Wednesday, February 11, 2009

#47

47. Michigan by Sufjan Stevens

More and more it is becoming clear that Sufjan Stevens' 50 states project, wherein an album would be created with the title and focus on every US state, will never come to fruition. Too bad, he should have done Canadian provinces. It would have been a lot more feasible.

Now it's being rumoured that he never intended to do it from the start, that it was simply a joke that everyone else took too seriously. I don't believe that. Sufjan Stevens displayed such a love and interest in the two states that he started with that I can't believe he wouldn't have such a love for the rest of America. The 50 states project, more than anything else, represents his undying love for his country, and shows how dedicated he is to expressing this love. And, against all odds, these albums make me love America too.

Sufjan started, like it is said all good artists start, at home. Michigan was where he grew up, and Michigan is where he grew up - musically (lol). I often think about how Sufjan's songwriting technique seems very different than most artists. Rather than start with a melody, or even with lyrics, his songs seem to spring forth from a single subject. On Michigan, the entire songwriting process seemed to as simple be pulling elements and locations from the state and then writing songs about them.

The songs are fairly simple, too. The lyrics fall into the prose pattern of many other artists of the genre, but Sufjan's are usually the most understandable, although he does pack them with allusions and references. The instruments, although large in number, do mainly very simple things. Horns work their way up and down scales. Acoustic guitars pick some chords and are content to idle on them. Pianos mirror the vocal track. Even when the electric guitar wanders in, it merely chokes out a small solo number before retreating. And yet, despite this apparent minimalism, the songs display such warmth, such fullness and lushness, that you get the sense that every part was meticulously planned and perfected. It probably was.

Michigan is a collection of mostly quiet, contemplative songs, broken occasionally by a jazzy or tremendously upbeat number, centred around the majestic 8-minute number, "Detroit, Lift Up Your Weary Head!". It starts subdued, rises to the fervor of "Say Yes!
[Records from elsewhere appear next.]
/-! ## A host access keeps BUSY -/

theorem adcWritten_keeps_busy {a : AdcEngine} (hb : a.status.busy = true) (p : Params) (off : Offset) (v : Word) :
    (adcWritten p off v a).status.busy = true := by
  unfold adcWritten
  split
  · rw [adcCommandWrite_busy hb]
    exact hb
  · rw [w1cAdc_eq]
    exact hb
  · exact hb

theorem swWritten_keeps_busy {w : SwEngine} (hb : w.status.busy = true) (off : Offset) (v : Word) :
    (swWritten off v w).status.busy = true := by
  unfold swWritten
  split
  · rw [swCommandWrite_busy hb]
    exact hb
  · rw [w1cSw_eq]
    exact hb
  · exact hb
  · exact hb

theorem hostTurn_keeps_busy {s t : State} (h : hostTurn s = .next t) :
    (s.adc.status.busy = true → t.adc.status.busy = true) ∧ (s.sw.status.busy = true → t.sw.status.busy = true) := by
  obtain ⟨off, v, rest, -, -, -, hw⟩ | ⟨l, ops, rfl⟩ := hostTurn_next h
  · rw [memWrite_eq] at hw
    cases hw
    exact ⟨fun hb => adcWritten_keeps_busy hb s.params off v, fun hb => swWritten_keeps_busy hb off v⟩
  · exact ⟨id, id⟩

/-! ## The end of a command over a step -/

theorem tickTurn_busy_or_completed (adcDin swIn : Level) (s : State) :
    ((tickTurn adcDin swIn s).adc.status.busy = s.adc.status.busy ∨ (tickTurn adcDin swIn s).adc.Completed) ∧
    ((tickTurn adcDin swIn s).sw.status.busy = s.sw.status.busy ∨ (tickTurn adcDin swIn s).sw.Completed) := by
  unfold tickTurn
  split
  · exact ⟨adcTick_busy_or_completed s.params adcDin s.adc, swTick_busy_or_completed s.params swIn s.sw⟩
  · exact ⟨.inl rfl, .inl rfl⟩

/-- Settles O57, by the three kinds of turn: a host access keeps BUSY, a tick keeps it or completes. -/
theorem busyFallsOnlyByCompletion : Obligations.BusyFallsOnlyByCompletion := by
  unfold Obligations.BusyFallsOnlyByCompletion
  intro s t h
  obtain ⟨-, hturn⟩ := step_next h
  obtain ⟨-, hadc, hsw, -⟩ := nextTurn_keeps s
  rw [← hadc, ← hsw]
  cases hn : (nextTurn s).1 with
  | reset level => exact ⟨fun _ _ => .inl ⟨level, rfl⟩, fun _ _ => .inl ⟨level, rfl⟩⟩
  | host =>
    rw [hn] at hturn
    obtain ⟨adcBusy, swBusy⟩ := hostTurn_keeps_busy hturn
    exact ⟨fun hb hf => by simp [adcBusy hb] at hf, fun hb hf => by simp [swBusy hb] at hf⟩
  | tick adcDin swIn =>
    rw [hn] at hturn
    cases hturn
    obtain ⟨adcEnd, swEnd⟩ := tickTurn_busy_or_completed adcDin swIn (nextTurn s).2
    refine ⟨fun hb hf => .inr ⟨⟨adcDin, swIn, rfl⟩, ?_⟩, fun hb hf => .inr ⟨⟨adcDin, swIn, rfl⟩, ?_⟩⟩
    · obtain ⟨done, phase, cnt⟩ := adcEnd.resolve_left fun heq => by simp [heq, hb] at hf
      exact ⟨done, phase, cnt⟩
    · obtain ⟨done, phase, cnt⟩ := swEnd.resolve_left fun heq => by simp [heq, hb] at hf
      exact ⟨done, phase, cnt⟩

end Sys2Proof.Machine

/-! PROOFS. Command words and their formats, the assembler's lines, the placed word, and the temperature byte (family
30_encoding). -/

namespace Sys2Proof

/-! ## The words of the two commands with an operand

Each is put together from three fields, which are read by the library's rules for parts of an append; `-index` as for
the register words above. -/

/-- ADC_CMD's word with the channel field `c` (R80). -/
theorem adcRead_word_fields (c : BitVec 4) :
    opField (0#24 ++ c ++ 0x1#4) = 0x1#4 ∧ BitVec.extractLsb' 8 24 (0#24 ++ c ++ 0x1#4 : Word) = 0#24 ∧
    chField (0#24 ++ c ++ 0x1#4) = c.toNat := by
  unfold opField chField
  and_intros <;> simp -index (disch := decide) only [BitVec.extractLsb'_append_eq_of_le,
    BitVec.extractLsb'_append_eq_of_add_le, BitVec.extractLsb'_eq_self]

/-- SW_CMD's word with the budget field `c` (R81). -/
theorem swReadretry_word_fields (c : BitVec 8) :
    opField (0#16 ++ c ++ 0x02#8) = 0x2#4 ∧ BitVec.extractLsb' 4 4 (0#16 ++ c ++ 0x02#8 : Word) = 0#4 ∧
    BitVec.extractLsb' 16 16 (0#16 ++ c ++ 0x02#8 : Word) = 0#16 ∧ nField (0#16 ++ c ++ 0x02#8) = c.toNat := by
  unfold opField nField
  and_intros <;> simp -index (disch := decide) only [BitVec.extractLsb'_append_eq_of_le,
    BitVec.extractLsb'_append_eq_of_add_le, BitVec.extractLsb'_eq_self] <;> rfl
To M!ch!gan", backs down again, and repeats this cycle onward and upward. Not every track is instantly memorable, but they all contain an undeniable quality. There are no bad parts to this album, but some parts stick out in particular.

Like, for instance, the part in "Say Yes! To M!ch!gan" where the dynamics redoubles and the pitch jumps up another tone. How can a song not even three minutes long contain such anticipation and indulgence? Or the opening bars of the following track, "The Upper Peninsula"? How can one man write both songs with the same level of emotional gravity, being so happy and melancholy with equal sincerity? Or the aforementioned song of Detroit? How can an 8-minute song seem so light, almost short, with the catchy quality that leaves you wanting more instantly after hearing it?

Sufjan displays this almost supernatural songwriting talent on moments such as this, and, in a certain way, on every note he lays down. And maybe his true ambitions will never be realized - maybe the 50 states project was doomed from the start, and maybe his great love for his country will go unrequited - but he has produced at least this piece of music, this state both of mind and land committed to music. How perfectly quaint and majestic for the state of both the great lakes and mighty Detroit.